We are upgrading our recommendation for Brazilian fixed-line carrier Telecomunicacoes de Sao Paulo SA (TSP), commonly known as Telesp, to Neutral from Underperform. Our rating upgrade is based on improved second-quarter earnings, which were ahead of the Zacks Consensus Estimate. Currently, the stock has a Zacks #3 Rank (‘Hold’).

Net income in the second quarter rose 10.3% year over year. Growth in Interconnection, data transmission and the Pay TV business led to the company’s profitability. However, net operating revenue fell 1.6% year over year, due to erosion in the legacy telephony business despite higher access lines.

Telesp, the Brazilian subsidiary of Spanish telecom giant Telefonica (TEF), provides local voice, intra/inter-regional and international long-distance services and custom data transmission services. The company also offers broadband Internet (under the “Speedy” and “Ajato” brands) and Pay-TV services.

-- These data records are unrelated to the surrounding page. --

/-- `idx`, `len` and `ck_hi` change only where R23, R24 and R26 say. -/
def Obligations.WhoWritesTheCounterTheLengthAndTheHighByte : Prop :=
  ∀ (i : Instr) (s t : State), exec i s = .next t →
    (t.idx =
      match i with
      | .asmHdr _ => s.idx + 1
      | .asmLen _ => 5
      | .asmPay _ => s.idx + 1
      | .synByte _ => if t.out = some .synchronized then 0 else s.idx
      | .reset => 0
      | _ => s.idx) ∧
    (t.len =
      match i with
      | .asmLen b => b
      | .reset => 0
      | _ => s.len) ∧
    (t.ckHi =
      match i with
      | .cksHi b => b
      | .reset => 0
      | _ => s.ckHi)

/-- The read port answers the byte of `buf` inside its gate, as R53 says; that it answers none outside it is the model's
choice of the two treatments R53 allows (log 10). -/
def Obligations.ReadPortIsGated : Prop :=
  ∀ (s : State) (raddr : Count),
    (s.pktValid = true ∧ raddr.toNat < s.pktLen.toNat → readPort s raddr = some (s.buf.byteAt raddr.toNat)) ∧
    (¬(s.pktValid = true ∧ raddr.toNat < s.pktLen.toNat) → readPort s raddr = none)

/-- The header taps are `buf[0..4]` by name while `pkt_valid = 1`, with the version bit, and add nothing that the read port
does not give, as R56 says; that none has a value while `pkt_valid = 0` is the model's choice (log 10): R56 says only that
they are not meaningful. -/
def Obligations.HeaderTapsAreTheFirstFiveBytes : Prop :=
  (∀ (s : State) (raddr : Count), s.pktValid = true →
    (outPins s raddr).hdrVersion = some (s.buf.byteAt 0) ∧ (outPins s raddr).hdrDestination = some (s.buf.byteAt 1) ∧
    (outPins s raddr).hdrSource = some (s.buf.byteAt 2) ∧ (outPins s raddr).hdrCommand = some (s.buf.byteAt 3) ∧
    (outPins s raddr).hdrLen = some (s.buf.byteAt 4) ∧
    (outPins s raddr).verValid = some (decide (s.buf.byteAt 0 = 0x00 ∨ s.buf.byteAt 0 = 0x01))) ∧
  (∀ (s : State) (raddr : Count), s.pktValid = false →
    (outPins s raddr).hdrVersion = none ∧ (outPins s raddr).hdrDestination = none ∧
    (outPins s raddr).hdrSource = none ∧ (outPins s raddr).hdrCommand = none ∧ (outPins s raddr).hdrLen = none ∧
    (outPins s raddr).verValid = none) ∧
  (∀ (s : State) (a : Count), Inv s → a < 5 → headerTap s a.toNat = readPort s a)

/-- R54: the outcome `PacketOk` carries `buf[0 .. pkt_len-1]` as it stands at the end of the step, `5 + N` bytes; the read
port gives the same bytes; and the packet passed the check: its checksum is the 16 bits received. -/
def Obligations.DeliveredPacketIsTheCheckedBuffer : Prop :=
  ∀ (s t : State) (iw : InputWord) (packet : List Byte), Inv s → react iw s = .next t →
    t.out = some (.packetOk packet) →
    packet.length = t.pktLen.toNat ∧ t.pktLen.toNat = 5 + (t.buf.byteAt 4).toNat ∧
    packet[4]? = some (t.buf.byteAt 4) ∧ (t.buf.byteAt 4).toNat ≤ s.cfg.maxPayload.toNat ∧
    (∀ a : Count, a.toNat < packet.length →
      packet[a.toNat]? = some (t.buf.byteAt a.toNat) ∧ (t.buf.cell? a.toNat).isSome = true ∧
      readPort t a = packet[a.toNat]?) ∧
    (checksum s.cfg.cksumSeed packet).toNat = 256 * s.ckHi.toNat + (iwData iw).toNat

/-- R216: from the step that reports `PacketOk` until the next `Synchronized` or reset, every read of the packet answers
as before After a `Synchronized` the port is shut; that every read then answers none is the model's choice of the treatments
R53 allows (log 10). -/
def Obligations.PacketStaysReadableUntilTheNextMatch : Prop :=
  ∀ (s t : State) (iw : InputWord), Inv s → s.pktValid = true → iwRst iw = false → react iw s = .next t →
    (t.out ≠ some .synchronized →
      t.pktValid = true ∧ t.pktLen = s.pktLen ∧ ∀ a, readPort t a = readPort s a ∧ headerTap t a.toNat = headerTap s a.toNat) ∧
    (t.out = some .synchronized → (∀ a, readPort t a = none) ∧ t.buf = s.buf)

/-- R216: with the window clear, as `PacketOk` leaves it, none of the next three steps reports `Synchronized`, whatever
the trace. -/
def Obligations.NoMatchWithinThreeStepsOfAClearWindow : Prop :=
  ∀ (s t : State) (k : Nat), huntsAfresh s → 1 ≤ k → k ≤ 3 → runsTo k s t → t.out ≠ some .synchronized

/-- R106 and R218: within a frame no byte is a synchronization point: whatever the word, the step reports no
`Synchronized` and does not start a header afresh. -/
def Obligations.NoMatchInsideAFrame : Prop :=
  ∀ (s t : State) (iw : InputWord), s.phase ≠ .hunt → react iw s = .next t →
    t.out ≠ some .synchronized ∧ (t.phase = .hdr → s.phase = .hdr ∧ t.idx = s.idx + 1)

/-! ### Runs -/

/-- R101: from a clear window, the step that consumes the last byte of the first preamble reports `Synchronized`, every
earlier step reports `None`, and the next byte is header offset 0. -/
def Obligations.SynchronizesAtTheFirstPreamble : Prop :=
  ∀ (s : State) (bytes : List Byte) (rest : List InputWord) (k : Nat),
    huntsAfresh s → s.trace = byteWords bytes ++ rest → preambleEndsAt bytes k → (∀ j, j < k → ¬preambleEndsAt bytes j) →
    quietFor k s ∧
    ∃ t : State, runsTo (k + 1) s t ∧ t.out = some .synchronized ∧ FrameStart t ∧
      t.trace = byteWords (bytes.drop (k + 1)) ++ rest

The company is diversifying its business to offset the decline in its traditional wireline telephony operation. Investments in new businesses can be attributed to the limited opportunity in Telesp’s highly matured local and long-distance phone operations. Growth in the company’s relatively new broadband Internet and Pay-TV businesses has been encouraging so far.

Operating metrics for broadband and Pay-TV businesses are high (boosted by bundled services) and continue to offset declines in voice access. Telesp’s broadband business is expected to deliver respectable growth going forward with its “Speedy” broadband service (offering top speeds of 30 Mbps) dominating the domestic market.

Though the company’s new business opportunities are paying off, we believe Telesp remains significantly challenged by the falling subscriber base of its legacy voice telephony operation. Telesp is exposed to competition from alternative services including wireless telephony, VoIP (Internet phone) and cable services (voice, video and broadband). Telesp operates in a highly matured local and long-distance phone market and is exposed to a stringent regulatory environment (including tariff revisions).

Moreover, the carrier’s exposure to an increasingly competitive environment is expected to limit operating results, at least in the near term. Hence, we are currently maintaining our cautious stance on the stock.